Requester pays with --mount
I'm trying to use dsub's --mount parameter to mount a read-only bucket hosted on GCP. This bucket is not owned by me and the owner has requester pays set. I've provided --user-project, which I believe tells dsub to use this parameter and billable project with all relevant google calls. Is this information not being provided to gcsfuse?

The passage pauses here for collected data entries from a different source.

-- ==== Sys2Proof/Machine/State.lean ====
section
/-! DEFINITION. The state of the core as plain data: the architectural state of R20 (two tables, READY, BUSY, the response
in flight), the levels on its input signals (R33), and two fields of the model's own (`resets`, `script`). -/

namespace Sys2Proof.Machine

/-- A lookup table: the entries written since the last reset, as (index, entry) pairs with the indices strictly rising and
below 1024 (R29, R50, R51). An index that is not listed has not been written; it reads as a free value (log 4, log 5). -/
abbrev Table := List (Nat × Entry)

/-- The statuses a response can carry (R260). Codes 6 to 15 are never produced, so they have no constructor. -/
inductive Status
  /-- The command completed. -/
  | ok
  /-- Unassigned opcode, or a nonzero reserved or unused field. -/
  | illegalOp
  /-- The FACE field is 6 or 7. -/
  | invalidFace
  /-- An id operand is not a valid CellID. -/
  | invalidCell
  /-- LVL is 31, or a level precondition fails. -/
  | invalidLevel
  /-- A numeric operand is outside the operation's domain. -/
  | invalidInput
deriving DecidableEq, Repr

/-- The loop state of an ALL_NBRS response (R234, R236): the loop's constants `f`, `i`, `j`, `size`, `ns`, `NL` and the next
value of `k`. -/
structure NbrLoop where
  face : Nat
  i : Int
  j : Int
  size : Int
  ns : Int
  level : Nat
  k : Int
deriving DecidableEq, Repr

/-- The response in flight (R36, R236): its status, whether the header beat is still to be transferred, the words produced and
not yet transferred, and, for ALL_NBRS, the position of the loop that produces further words. -/
structure InFlight where
  status : Status
  header : Bool
  words : List U64
  loop : Option NbrLoop
deriving DecidableEq, Repr

/-- What the user of the command channel does between two events of the core (R33, R294, R295; log 1). -/
inductive UserAction
  /-- Offer a command word with its three operands; the user does so when no command is being offered, and holds it. -/
  | offer (word : CmdWord) (a b c : U64)
  /-- Drive RST to a level. -/
  | setRst (level : Bool)
  /-- Drive RSP_READY to a level. -/
  | setRspReady (level : Bool)
  /-- Change nothing for one event. -/
  | wait
deriving DecidableEq, Repr

/-- The state of the core and of its input signals. -/
structure State where
  /-- LOOKUP_POS (R31). -/
  lookupPos : Table
  /-- LOOKUP_IJ (R32). -/
  lookupIJ : Table
  /-- STAT.READY (R34). -/
  ready : Bool
  /-- STAT.BUSY (R34). -/
  busy : Bool
  /-- The response in flight (R36). -/
  inflight : Option InFlight
  /-- The response to a command accepted while the response before it was still being delivered (R296); it is delivered next.
  Always none where P_OVERLAP is false (log 3). -/
  queued : Option InFlight
  /-- The level on RST (R33). -/
  rst : Bool
  /-- The level on CMD_VALID (R33). -/
  cmdValid : Bool
  /-- The word on CMD (R33). -/
  cmd : CmdWord
  /-- The word on OPA (R33). -/
  opa : U64
  /-- The word on OPB (R33). -/
  opb : U64
  /-- The word on OPC (R33). -/
  opc : U64
  /-- The level on RSP_READY (R33). -/
  rspReady : Bool
  /-- The MODEL's own: how many reset steps there have been, to which the free value of an unwritten entry is applied (log 4). -/
  resets : Nat
  /-- The MODEL's own: what the user does next, one action after each event of the core (log 1). -/
  script : List UserAction
deriving DecidableEq, Repr

/-- The reasons the core can stop with a fault: NONE. The spec gives the core no trap and no stop (R264, R265): a failed check
is a response with a status, a next state (DEDUCED, log 15). Safe: there is no constructor to raise. -/
inductive Fault
deriving DecidableEq, Repr

/-- The reasons a step can be refused. -/
inductive Refusal
  /-- Raised by an arm of `exec` whose instruction has no meaning yet. Safe: the model stops. No arm raises it. -/
  | notModelled (mnemonic : String)
deriving DecidableEq, Repr

/-- The core right after reset, RST asserted and then released (R38): READY = 0, BUSY = 0, no response in flight, the tables
unspecified (nothing listed, log 4). The input levels are the user's; their values here are a DESIGN CHOICE (log 6). -/
def State.reset : State :=
  { lookupPos := [], lookupIJ := [], ready := false, busy := false, inflight := none, queued := none,
    rst := false, cmdValid := false, cmd := 0#32, opa := 0#64, opb := 0#64, opc := 0#64, rspReady := true,
    resets := 0, script := [] }

end Sys2Proof.Machine
end

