-- ==== Sys2Proof/Machine/Step.lean ====
section
/-! DEFINITION. One step of the core: one event (log 2), after which the user may act (log 1). -/

namespace Sys2Proof.Machine

/-- One step: the core's event, then the user's next action. -/
def step (s : State) : Host.Outcome State Fault Refusal := andThen (coreStep s) State.userMove

/-- The state in which the next step accepts the command word `w` and performs it (log 7): out of reset, initialised, idle, the
word offered on the channel. The operand ports stay as they are; the bits of `w` above `nbits` are 0. -/
def State.withFetchWord (s : State) (nbits w : Nat) : State :=
  { s.initialise with
    rst := false, busy := false, inflight := none, queued := none, cmdValid := true, cmd := BitVec.ofNat 32 (w % 2 ^ nbits) }

end Sys2Proof.Machine
end

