-- ==== Sys2Proof/Proofs/Delivery.lean ====
section
/-! SUPPORT. The beats a response still has to deliver, one to a step, and the statement that every response is delivered whole
(R36, R236, R264, R296). -/

namespace Sys2Proof.Machine

/-! ## The words of a loop -/

theorem loopDrain_ne_nil (rd : TableReader) (l : NbrLoop) : loopDrain rd (loopLeft l) l ≠ [] := by
  simp [loopLeft, loopDrain, loopWords_ne_nil]

/-- The words a loop still produces are those of its current iteration and those of the rest. -/
theorem loopDrain_loopLeft (rd : TableReader) {l : NbrLoop} (h : LoopOk l) (header : Bool) :
    loopDrain rd (loopLeft l) l = pendingWords rd (streamFrom rd header l) := by
  rcases h.loopNext with ⟨-, e⟩ | ⟨hk, e, -⟩
  · simp [loopLeft, loopDrain, pendingWords, streamFrom, e]
  · have hquot : (l.size - (l.k + l.ns)) / l.ns = (l.size - l.k) / l.ns - 1 := by
      rw [← Int.sub_mul_ediv_right _ 1 h.ns_pos.ne', one_mul, sub_add_eq_sub_sub]
    have hnonneg : 0 ≤ (l.size - (l.k + l.ns)) / l.ns := Int.ediv_nonneg (by omega) h.ns_pos.le
    have hleft : loopLeft l = loopLeft { l with k := l.k + l.ns } + 1 := by simp only [loopLeft]; omega
    rw [hleft]
    simp [loopDrain, pendingWords, streamFrom, e]

/-! ## The beats due -/

/-- The beats a response still has to deliver: the whole response, or the data beats once its header has gone. -/
def InFlight.beatsDue (rd : TableReader) (r : InFlight) : List Beat :=
  if r.header then responseBeats r.status (pendingWords rd r) else dataBeats (pendingWords rd r)

/-- RSP_LAST tells that no words are left (R36). -/
theorem isEmpty_pendingWords (rd : TableReader) (r : InFlight) :
    (r.words.isEmpty && r.loop.isNone) = (pendingWords rd r).isEmpty := by
  obtain ⟨st, header, words, loop⟩ := r
  match words, loop with
  | _ :: _, _ => rfl
  | [], none => rfl
  | [], some l => simp [pendingWords, loopDrain_ne_nil]

theorem pendingWords_cons {rd : TableReader} {r : InFlight} {w : U64} {ws : List U64} (h : r.words = w :: ws) :
    pendingWords rd r = w :: pendingWords rd { r with words := ws } := by simp [pendingWords, h]

theorem beatsDue_of_header {r : InFlight} (rd : TableReader) (h : r.header = true) :
    r.beatsDue rd = .header r.status.code (pendingWords rd r).isEmpty :: dataBeats (pendingWords rd r) ∧
    r.beat = some (.header r.status.code (pendingWords rd r).isEmpty) := by
  refine ⟨by rw [InFlight.beatsDue, if_pos h, responseBeats], ?_⟩
  rw [← isEmpty_pendingWords]
  simp only [InFlight.beat, h]

theorem beatsDue_of_no_header {r : InFlight} (rd : TableReader) (h : r.header = false) :
    r.beatsDue rd = dataBeats (pendingWords rd r) := by simp [InFlight.beatsDue, h]

theorem beatsDue_of_word {r : InFlight} {w : U64} {ws : List U64} (rd : TableReader) (h : r.header = false)
    (hw : r.words = w :: ws) :
    r.beatsDue rd = .data w (pendingWords rd { r with words := ws }).isEmpty ::
      dataBeats (pendingWords rd { r with words := ws }) ∧
    r.beat = some (.data w (pendingWords rd { r with words := ws }).isEmpty) := by
  refine ⟨by rw [beatsDue_of_no_header rd h, pendingWords_cons hw, dataBeats], ?_⟩
  rw [← isEmpty_pendingWords]
  simp only [InFlight.beat, h, hw]

/-- A response offers the first of the beats due; after it the rest of them are due, or there were no others and the response
ends. -/
theorem ResponseOk.beatsDue_eq_cons {r : InFlight} (h : ResponseOk r) (rd : TableReader) :
    ∃ b bs, r.beatsDue rd = b :: bs ∧ r.beat = some b ∧
      ((bs = [] ∧ r.afterBeat rd = none) ∨ ∃ r', r.afterBeat rd = some r' ∧ r'.beatsDue rd = bs) := by
  rcases h.afterBeat_cases rd with ⟨hh, hw, hl, e⟩ | ⟨hh, hw, e⟩ | ⟨w, w', ws, hh, hw, e⟩ | ⟨w, hh, hw, hl, e⟩ |
    ⟨w, l, hh, hw, hl, e⟩
  · obtain ⟨hdue, hbeat⟩ := beatsDue_of_header rd hh
    exact ⟨_, _, hdue, hbeat, .inl ⟨by simp [pendingWords, hw, hl, dataBeats], e⟩⟩
  · obtain ⟨hdue, hbeat⟩ := beatsDue_of_header rd hh
    exact ⟨_, _, hdue, hbeat, .inr ⟨_, e, beatsDue_of_no_header rd rfl⟩⟩
  · obtain ⟨hdue, hbeat⟩ := beatsDue_of_word rd hh hw
    exact ⟨_, _, hdue, hbeat, .inr ⟨_, e, beatsDue_of_no_header rd hh⟩⟩
  · obtain ⟨hdue, hbeat⟩ := beatsDue_of_word rd hh hw
    exact ⟨_, _, hdue, hbeat, .inl ⟨by simp [pendingWords, hl, dataBeats], e⟩⟩
  · obtain ⟨hdue, hbeat⟩ := beatsDue_of_word rd hh hw
    have hrest : pendingWords rd { r with words := [] } = pendingWords rd (streamFrom rd false l) := by
      rw [← loopDrain_loopLeft rd (h.iterating l hl).2]
      simp [pendingWords, hl]
    exact ⟨_, _, hdue, hbeat, .inr ⟨_, e, by rw [hrest, beatsDue_of_no_header rd rfl]⟩⟩

/-! ## Runs -/

theorem delivered_succ {s t : State} {b : Beat} (hready : s.rspReady = true) (hbeat : s.beat = some b)
    (hstep : step s = .next t) (n : Nat) : delivered (n + 1) s = b :: delivered n t := by
  simp [delivered, hready, hbeat, hstep]

theorem run_succ {s t : State} (hstep : step s = .next t) (n : Nat) :
    Host.Core.run Sys2Proof.core (n + 1) s = Host.Core.run Sys2Proof.core n t := by
  have hcore : Sys2Proof.core.step s = .next t := hstep
  simp only [Host.Core.run, hcore]

/-- The core is out of reset with a response in flight; its user takes every beat and does nothing else. -/
structure Delivering (s : State) (r : InFlight) : Prop where
  inv : Inv s
  rst : s.rst = false
  rspReady : s.rspReady = true
  cmdValid : s.cmdValid = false
  script : s.script = []
  inflight : s.inflight = some r

namespace Delivering

variable {s : State} {r : InFlight} (h : Delivering s r)
include h

theorem responseOk : ResponseOk r := h.inv.response r h.inflight

theorem beat_eq : s.beat = r.beat := by simp [State.beat, h.rst, h.inflight]

theorem step_eq : step s = .next (s.transferBeat r) := by
  obtain ⟨-, -, -, -, hscript⟩ := s.transferBeat_frame r
  rw [step_beat h.rst (h.inv.ready_of_inflight h.inflight) h.inflight (.inl h.cmdValid),
    State.userMove_nil (hscript.trans h.script)]

/-- A beat that is not the last one goes on with the rest of the response. -/
theorem step_next {r' : InFlight} (e : r.afterBeat s.tblRead = some r') :
    step s = .next { s with inflight := some r' } ∧ Delivering { s with inflight := some r' } r' :=
  ⟨by simp [h.step_eq, State.transferBeat, h.rspReady, e],
    { h with inv := h.inv.withInflight h.inflight (h.responseOk.afterBeat e), inflight := rfl }⟩

/-- The last beat ends the response. -/
theorem step_last (e : r.afterBeat s.tblRead = none) :
    step s = .next { s with inflight := s.queued, queued := none, busy := s.queued.isSome } := by
  simp [h.step_eq, State.transferBeat, h.rspReady, e, h.inv.endResponse_eq h.inflight]

end Delivering

/-- As many steps as there are beats due deliver them and end the response. -/
theorem delivered_beatsDue {s : State} {r : InFlight} (h : Delivering s r) {bs : List Beat}
    (hdue : r.beatsDue s.tblRead = bs) :
    delivered bs.length s = bs ∧
    Host.Core.run Sys2Proof.core bs.length s =
      .next { s with inflight := s.queued, queued := none, busy := s.queued.isSome } := by
  induction bs generalizing s r with
  | nil =>
    obtain ⟨b, bs, hcons, -⟩ := h.responseOk.beatsDue_eq_cons s.tblRead
    simp [hcons] at hdue
  | cons b bs ih =>
    obtain ⟨b', bs', hcons, hbeat, hrest⟩ := h.responseOk.beatsDue_eq_cons s.tblRead
    obtain ⟨rfl, rfl⟩ : b' = b ∧ bs' = bs := by simpa [hcons] using hdue
    rw [← h.beat_eq] at hbeat
    rcases hrest with ⟨rfl, e⟩ | ⟨r', e, hdue'⟩
    · have hstep := h.step_last e
      exact ⟨delivered_succ h.rspReady hbeat hstep 0, run_succ hstep 0⟩
    · obtain ⟨hstep, h'⟩ := h.step_next e
      obtain ⟨hdelivered, hrun⟩ := ih h' hdue'
      exact ⟨by rw [List.length_cons, delivered_succ h.rspReady hbeat hstep, hdelivered],
        by rw [List.length_cons, run_succ hstep, hrun]⟩

theorem length_dataBeats (ws : List U64) : (dataBeats ws).length = ws.length := by
  induction ws with
  | nil => rfl
  | cons w ws ih => simp [dataBeats, ih]

/-- Settles O12: what is due of a response whose header is still to go is the whole response. -/
theorem everyResponseIsDeliveredWhole : Obligations.EveryResponseIsDeliveredWhole := by
  intro s r hinv hrst hrspReady hcmd hscript hr hheader
  have hdue : r.beatsDue s.tblRead = responseBeats r.status (pendingWords s.tblRead r) := if_pos hheader
  have hdelivered := delivered_beatsDue ⟨hinv, hrst, hrspReady, hcmd, hscript, hr⟩ hdue
  rwa [responseBeats, List.length_cons, length_dataBeats] at hdelivered

end Sys2Proof.Machine
end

My command (some parameters omitted for clarity):
dsub \
--provider google-cls-v2 \
--user-project "${PROJECT}"\
--project "${PROJECT}"\
...
--mount FILES=gs://fc-aou-datasets-controlled
Output seems to indicate that the billable project (-u) isn't provided to gcsfuse.
Opening GCS connection...
Using mount point: /mnt/data/mount/gs/fc-aou-datasets-controlled
WARNING: gcsfuse invoked as root. This will cause all files to be owned by
root. If this is not what you intended, invoke gcsfuse as the user that will
be interacting with the file system.
Opening bucket...
Mounting file system...
WARNING, bucket doesn't appear to work: googleapi: Error 400: Bucket is a requester pays bucket but no user project provided., required
Thanks for your attention
Thanks for reporting this @ccario83 !
Yes, it looks like dsub needs to be updated to pass the gcsfuse --billing-project flag when the dsub --user-project flag has been provided. The change would be here:
actions_to_add.extend([
google_v2_pipelines.build_action(
name='mount-{}'.format(bucket),
enable_fuse=True,
run_in_background=True,
image_uri=_GCSFUSE_IMAGE,
mounts=[mnt_datadisk],
commands=[
'--implicit-dirs', '--foreground', '-o ro', bucket,
os.path.join(_DATA_MOUNT_POINT, mount_path)
]),
and would look something like:
mount_command = ['--billing-project', user_project] if user_project else []
mount_command.extend([
'--implicit-dirs', '--foreground', '-o ro', bucket,
os.path.join(_DATA_MOUNT_POINT, mount_path)
])
actions_to_add.extend([
google_v2_pipelines.build_action(
name='mount-{}'.format(bucket),
enable_fuse=True,
run_in_background=True,
image_uri=_GCSFUSE_IMAGE,
mounts=[mnt_datadisk],
commands=mount_command),
We'll look to get that into the next release.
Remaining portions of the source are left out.